Basically, it is needed whenever your weblog entries are "derived from" some other resource (rather than being original entries, or new entries that are merely "based on" other resources). Sometimes this distinction may be hard to make; best practice is to include <dc:source> in case of doubt. With linkblogs, this is always the URL of the original article. Notice the difference between <dc:source> and <dc:identifier>:

<dc:title>Microsoft Internet Explorer XP SP2 Fully Automated Remote Compromise</dc:title>
<dc:identifier>http://www.aardvark.at/evil-empire/archives/2004_12.html#000919</dc:identifier>
<dc:source>http://freehost07.websamba.com/greyhats/mirror/sp2rc-analysis.htm</dc:source>

Winer's RSS 2.0 has <source>, which is similar, but contains the name rather than the URL of the source.
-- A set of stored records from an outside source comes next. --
theorem State.ringSignal_points (s : State) (k : Nat) : QuietPoints s (s.ringSignal k) [] :=
  QuietPoints.of_quiet (s.ringSignal_quiet k)

/-- A ring after one more entry. -/
def Ring.wrote (r : Ring) (now : Nat) : Ring :=
  { r with idx := (r.idx + 1) % (2 * r.size), seq := r.seq + 1, unsig := r.unsig + 1, unsigAt := if r.unsig = 0 then now else r.unsigAt }

/-- The ring and its mirror after one more entry. -/
def State.ringMoved (s : State) (k : Nat) : State := (s.putRing k ((s.ring k).wrote s.now)).mirror k

theorem State.ringWrote_eq (s : State) (k : Nat) : s.ringWrote k = s.ringMoved k ∨
    s.ringWrote k = ((s.ringMoved k).putRing k { (s.ring k).wrote s.now with unsig := 0 }).ringSignal k := by
  unfold State.ringWrote
  dsimp only
  split
  · exact .inr rfl
  · exact .inl rfl

/-- The write of an entry into a ring (R334, R349). -/
theorem State.ringWrote_leaves (s : State) (k : Nat) : let t := s.ringWrote k
    let r := s.ring k
    t.sealView = s.sealView ∧ QuietPoints s t [] ∧ OutKept s t ∧
    Out.mirror k (r.spell ((r.idx + 1) % (2 * r.size))) (s.epoch % 2 ^ 32) ∈ t.out ∧
    (t.ring k).idx = (r.idx + 1) % (2 * r.size) ∧ (t.ring k).seq = r.seq + 1 ∧ ∀ m, m ≠ k → t.ring m = s.ring m := by
  intro t r
  have hne := fun m hm => s.ringWrote_ring_ne (k := k) (j := m) hm
  have h1 : (s.ringMoved k).ring k = r.wrote s.now := s.ring_putRing_same k _
  have hv1 : (s.ringMoved k).sealView = s.sealView := rfl
  have hm1 : Out.mirror k (r.spell ((r.idx + 1) % (2 * r.size))) (s.epoch % 2 ^ 32) ∈ (s.ringMoved k).out := by
    have hm : (s.ringMoved k).out = Out.mirror k (((s.ringMoved k).ring k).spell ((s.ringMoved k).ring k).idx) (s.epoch % 2 ^ 32) :: s.out := rfl
    rw [hm, h1]
    exact List.mem_cons_self ..
  have hp1 : QuietPoints s (s.ringMoved k) [] := fun _ _ _ _ _ => rfl
  rcases s.ringWrote_eq k with he | he
  · exact ⟨(congrArg State.sealView he).trans hv1, by rw [show t = _ from he]; exact hp1, (s.ringWrote_recordsOut k).kept, by rw [show t = _ from he]; exact hm1,
      by rw [show t = _ from he, h1]; rfl, by rw [show t = _ from he, h1]; rfl, hne⟩
  · have hx := (s.ringMoved k).ring_putRing_same k { r.wrote s.now with unsig := 0 }
    have hrv : ((s.ringMoved k).putRing k { r.wrote s.now with unsig := 0 }).sealView = (s.ringMoved k).sealView := rfl
    have hrp : QuietPoints (s.ringMoved k) ((s.ringMoved k).putRing k { r.wrote s.now with unsig := 0 }) [] := fun _ _ _ _ _ => rfl
    have hro : OutKept (s.ringMoved k) ((s.ringMoved k).putRing k { r.wrote s.now with unsig := 0 }) := .of_out rfl
    have ht : t = ((s.ringMoved k).putRing k { r.wrote s.now with unsig := 0 }).ringSignal k := he
    generalize (s.ringMoved k).putRing k { r.wrote s.now with unsig := 0 } = u at *
    have hring : t.ring k = { r.wrote s.now with unsig := 0 } := by rw [ht, State.ringSignal_ring, hx]
    refine ⟨?_, ?_, (s.ringWrote_recordsOut k).kept, ?_, by rw [hring]; rfl, by rw [hring]; rfl, hne⟩
    · rw [ht]
      exact (u.ringSignal_sealView k).trans (hrv.trans hv1)
    · rw [ht]
      exact ((hp1.trans hrp).trans (u.ringSignal_points k)).mono (by simp)
    · rw [ht]
      exact (hro.trans (u.ringSignal_recordsOut k).kept) hm1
<dc:identifier> is the local identifier of the current weblog entry; <dc:source> shows where the material in the current entry came from.

This is similar to, but somewhat stricter than <link> in Winer's RSS 2.0. Whereas <link> contains any article that you link to, <dc:source> should be used both for an article that you link to and for an article that your current article is derived from. This means that you will have to use <dc:source> more often than <link>.

Language

<dc:language> denotes the language of the content according to RFC3066, which itself is based on ISO 639. This can be done on the <channel> level if the entire weblog is in the same language (which is usually implemented correctly in most default feeds), or on the <item> level in the case of a multilingual weblog (which is, sadly, not really implemented anywhere).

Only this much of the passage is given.